- Pearisburg Historic District
- U.S. National Register of Historic Places
- U.S. Historic district
- Virginia Landmarks Register
- Location: Roughly, Wenonah Ave. from Tazewell St. to Main St. and adjacent parts of N. and S. Main, Pearisburg, Virginia
- Coordinates: 37°19′35″N 80°44′6″W﻿ / ﻿37.32639°N 80.73500°W
- Area: 4 acres (1.6 ha)
- Architect: Mercer, Thomas
- Architectural style: Colonial Revival, Romanesque Revival, Federal
- NRHP reference No.: 92000004
- VLR No.: 279-0012

Significant dates
- Added to NRHP: January 30, 1992
- Designated VLR: December 11, 1991

= Pearisburg Historic District =

Historic district in Virginia, United States

Pearisburg Historic District is a national historic district located at Pearisburg, Giles County, Virginia. It encompasses 18 contributing buildings and 1 contributing site in the town of Pearisburg, county seat of Giles County.
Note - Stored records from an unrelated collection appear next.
/-! ### onSws -/

@[simp] theorem State.onSws_powered (f : SwapStore → SwapStore) (s : State) : (s.onSws f).powered = s.powered := rfl
@[simp] theorem State.onSws_tracker (f : SwapStore → SwapStore) (s : State) : (s.onSws f).tracker = s.tracker := rfl
@[simp] theorem State.onSws_cpc (f : SwapStore → SwapStore) (s : State) : (s.onSws f).cpc = s.cpc := rfl
@[simp] theorem State.onSws_table (f : SwapStore → SwapStore) (s : State) : (s.onSws f).table = s.table := rfl
@[simp] theorem State.onSws_router (f : SwapStore → SwapStore) (s : State) : (s.onSws f).router = s.router := rfl
@[simp] theorem State.onSws_slm (f : SwapStore → SwapStore) (s : State) : (s.onSws f).slm = s.slm := rfl
@[simp] theorem State.onSws_sws (f : SwapStore → SwapStore) (s : State) : (s.onSws f).sws = f s.sws := rfl
@[simp] theorem State.onSws_rge (f : SwapStore → SwapStore) (s : State) : (s.onSws f).rge = s.rge := rfl
@[simp] theorem State.onSws_rtu (f : SwapStore → SwapStore) (s : State) : (s.onSws f).rtu = s.rtu := rfl
@[simp] theorem State.onSws_rsc (f : SwapStore → SwapStore) (s : State) : (s.onSws f).rsc = s.rsc := rfl
@[simp] theorem State.onSws_mli (f : SwapStore → SwapStore) (s : State) : (s.onSws f).mli = s.mli := rfl
@[simp] theorem State.onSws_sent (f : SwapStore → SwapStore) (s : State) : (s.onSws f).sent = s.sent := rfl
@[simp] theorem State.onSws_openCount (f : SwapStore → SwapStore) (s : State) : (s.onSws f).openCount = s.openCount := rfl
@[simp] theorem State.onSws_pending (f : SwapStore → SwapStore) (s : State) : (s.onSws f).pending = s.pending := rfl
@[simp] theorem State.onSws_onSws (f g : SwapStore → SwapStore) (s : State) : (s.onSws f).onSws g = s.onSws (fun x => g (f x)) := rfl

/-! ### onRge -/

@[simp] theorem State.onRge_powered (f : Rge → Rge) (s : State) : (s.onRge f).powered = s.powered := rfl
@[simp] theorem State.onRge_tracker (f : Rge → Rge) (s : State) : (s.onRge f).tracker = s.tracker := rfl
@[simp] theorem State.onRge_cpc (f : Rge → Rge) (s : State) : (s.onRge f).cpc = s.cpc := rfl
@[simp] theorem State.onRge_table (f : Rge → Rge) (s : State) : (s.onRge f).table = s.table := rfl
@[simp] theorem State.onRge_router (f : Rge → Rge) (s : State) : (s.onRge f).router = s.router := rfl
@[simp] theorem State.onRge_slm (f : Rge → Rge) (s : State) : (s.onRge f).slm = s.slm := rfl
@[simp] theorem State.onRge_sws (f : Rge → Rge) (s : State) : (s.onRge f).sws = s.sws := rfl
@[simp] theorem State.onRge_rge (f : Rge → Rge) (s : State) : (s.onRge f).rge = f s.rge := rfl
@[simp] theorem State.onRge_rtu (f : Rge → Rge) (s : State) : (s.onRge f).rtu = s.rtu := rfl
@[simp] theorem State.onRge_rsc (f : Rge → Rge) (s : State) : (s.onRge f).rsc = s.rsc := rfl
@[simp] theorem State.onRge_mli (f : Rge → Rge) (s : State) : (s.onRge f).mli = s.mli := rfl
@[simp] theorem State.onRge_sent (f : Rge → Rge) (s : State) : (s.onRge f).sent = s.sent := rfl
@[simp] theorem State.onRge_openCount (f : Rge → Rge) (s : State) : (s.onRge f).openCount = s.openCount := rfl
@[simp] theorem State.onRge_pending (f : Rge → Rge) (s : State) : (s.onRge f).pending = s.pending := rfl
@[simp] theorem State.onRge_onRge (f g : Rge → Rge) (s : State) : (s.onRge f).onRge g = s.onRge (fun x => g (f x)) := rfl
The district is centered on the Public Square and includes a mix of commercial, institutional, and governmental buildings. Notable buildings include the First National Bank of Pearisburg (1906), Western Hotel (Thomas Building, c. 1827), Pearis Theater (1940), Giles County Sheriff's Office and Jail (1937–38), St. Elizabeth Hospital Building (1920), Giles County Motor Company Building (1923–1924), and Christ Episcopal Church (1910). The Giles County Courthouse is listed separately.

It was listed on the National Register of Historic Places in 1992.